なぜカレー屋の主人が本で勉強してウェブサイトを作らなければいけないのだろう。そんな余裕があるなら、カレーにその力を使ってほしい。なぜ企業が何百万円もかけてウェブサイトを作らなければいけないのだろう。その費用は製品やサービスの価格に転嫁される。なぜ政府機関や国立の機関が何千万円もの予算をかけてウェブサイトを作らなければいけないのだろう。その財源は税金である。ウェブサイトを作る仕事をしている立場からすれば大歓迎な風潮だけど、でもこれは明らかに不健全な社会だと思う。

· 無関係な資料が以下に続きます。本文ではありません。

-- ==== Sys2Proof/Tests/Slice0.lean ====
section
/-! SUPPORT. The model's own tests, by decide, on words and values worked out in 95_test_vectors.md (not by this model), and for every statement
with hypotheses a witness that meets them all together. -/

open Sys2Proof Sys2Proof.Machine

namespace Sys2Proof.Tests

-- Helpers.

/-- The signed number as a word. -/
def sx (v : Int) : Word := BitVec.ofInt 32 v

/-- The answer of one step as what is asked of it; `none` if there is no next state. -/
def after {α : Type} (o : Host.Outcome State Fault Refusal) (f : State → α) : Option α :=
  match o with
  | .next t => some (f t)
  | _ => none

/-- The fault that an operation ends in, if it does. -/
def faultOf (o : Host.Outcome State Fault Refusal) : Option Fault :=
  match o with
  | .fault f => some f
  | _ => none

/-- Reset with the given operands and sequential successor in the DE latch, the instruction being given to `exec` directly. -/
def inExecute (a b npc : Word) : State :=
  { State.reset with de := { DecodeExecuteLatch.bubble with operandA := a, operandB := b, nextPc := npc } }

/-- The Execute result of an instruction on `A` and `B`. -/
def aluOf (i : Instr) (a b : Word) : Option Word := after (exec i (inExecute a b 4)) (fun t => t.em.aluResult)

/-- `aluResult`, `branchTaken` and the next pc of an instruction at `pcI`, fetch having gone on to `pcI + 8`. -/
def transferOf (i : Instr) (pcI a b : Word) : Option (Word × Bool × Word) :=
  after (exec i { inExecute a b (pcI + 4) with pc := pcI + 8 }) (fun t => (t.em.aluResult, t.em.branchTaken, t.pc))

/-- Reset with an instruction word, its effective address and store value in the EM latch, over a memory. -/
def inMemory (m : Memory) (w a v : Word) : State :=
  { State.reset with mem := m, em := { instructionWord := w, aluResult := a, storeValue := v, branchTaken := false, control := (decode w).control } }

/-- Construction of a program at address 0 with `DATA_INIT` empty. -/
def program (words : List Word) : State := construct Params.default ((List.range words.length).map (fun k => BitVec.ofNat 32 (4 * k)) |>.zip words)

/-- A parsed line at address 0. -/
def line (mnemonic : String) (operands : List String) : ParsedInstruction :=
  { address := 0, mnemonic := mnemonic.toList, operands := operands.map String.toList, originalText := [] }

/-- The error that a line at address 0 gives. -/
def errorOf (mnemonic : String) (operands : List String) : Option (ErrorKind × Option Text) :=
  match encodeParsed (line mnemonic operands) [] with
  | .error e => some (e.kind, e.operand)
  | .ok _ => none

-- Decoding: words of 95_test_vectors.md 2.1, every constructor.

theorem test_decode_register_rows :
    decodeWord 0x002081B3 = .ok (.add 3 1 2) ∧
    decodeWord 0x407302B3 = .ok (.sub 5 6 7) ∧
    decodeWord 0x007312B3 = .ok (.sll 5 6 7) ∧
    decodeWord 0x00C5A533 = .ok (.slt 10 11 12) ∧
    decodeWord 0x0124B433 = .ok (.sltu 8 9 18) ∧
    decodeWord 0x00C5C533 = .ok (.xor 10 11 12) ∧
    decodeWord 0x003150B3 = .ok (.srl 1 2 3) ∧
    decodeWord 0x403150B3 = .ok (.sra 1 2 3) ∧
    decodeWord 0x003160B3 = .ok (.or 1 2 3) ∧
    decodeWord 0x01DF7FB3 = .ok (.and 31 30 29) := by decide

マーケティングや情報発信のためにウェブサイトは必要なものだけど、それを作るのに必要な労力がいまはあまりに多すぎる。この労力をかぎりなく小さくしていくことが求められるのではないか。

たとえば大学なら、文部科学省が大きなウェブサイトを作って、プラットフォームの中で各大学が情報発信をすればいい。飲食店なら、Googleビジネスプロフィールだけでいい。企業はマーケティングのために差別化する必要があるだろうが、デザインや見せ方ではなく、コンテンツの差別化に注力できる環境が望ましい。採用にしたって、かんたんに作るのではなく、作らないほうが楽に決まっている。職安のように情報登録すれば済む仕組みがあればいいだろう。その方がユーザーとしても、絶対に見やすいし、使いやすいはずだ。

ウェブサイトを作る仕事をしているからこそ、みんな必要以上に時間と労力をかけていることがわかるし、これは不健全な社会だと思う。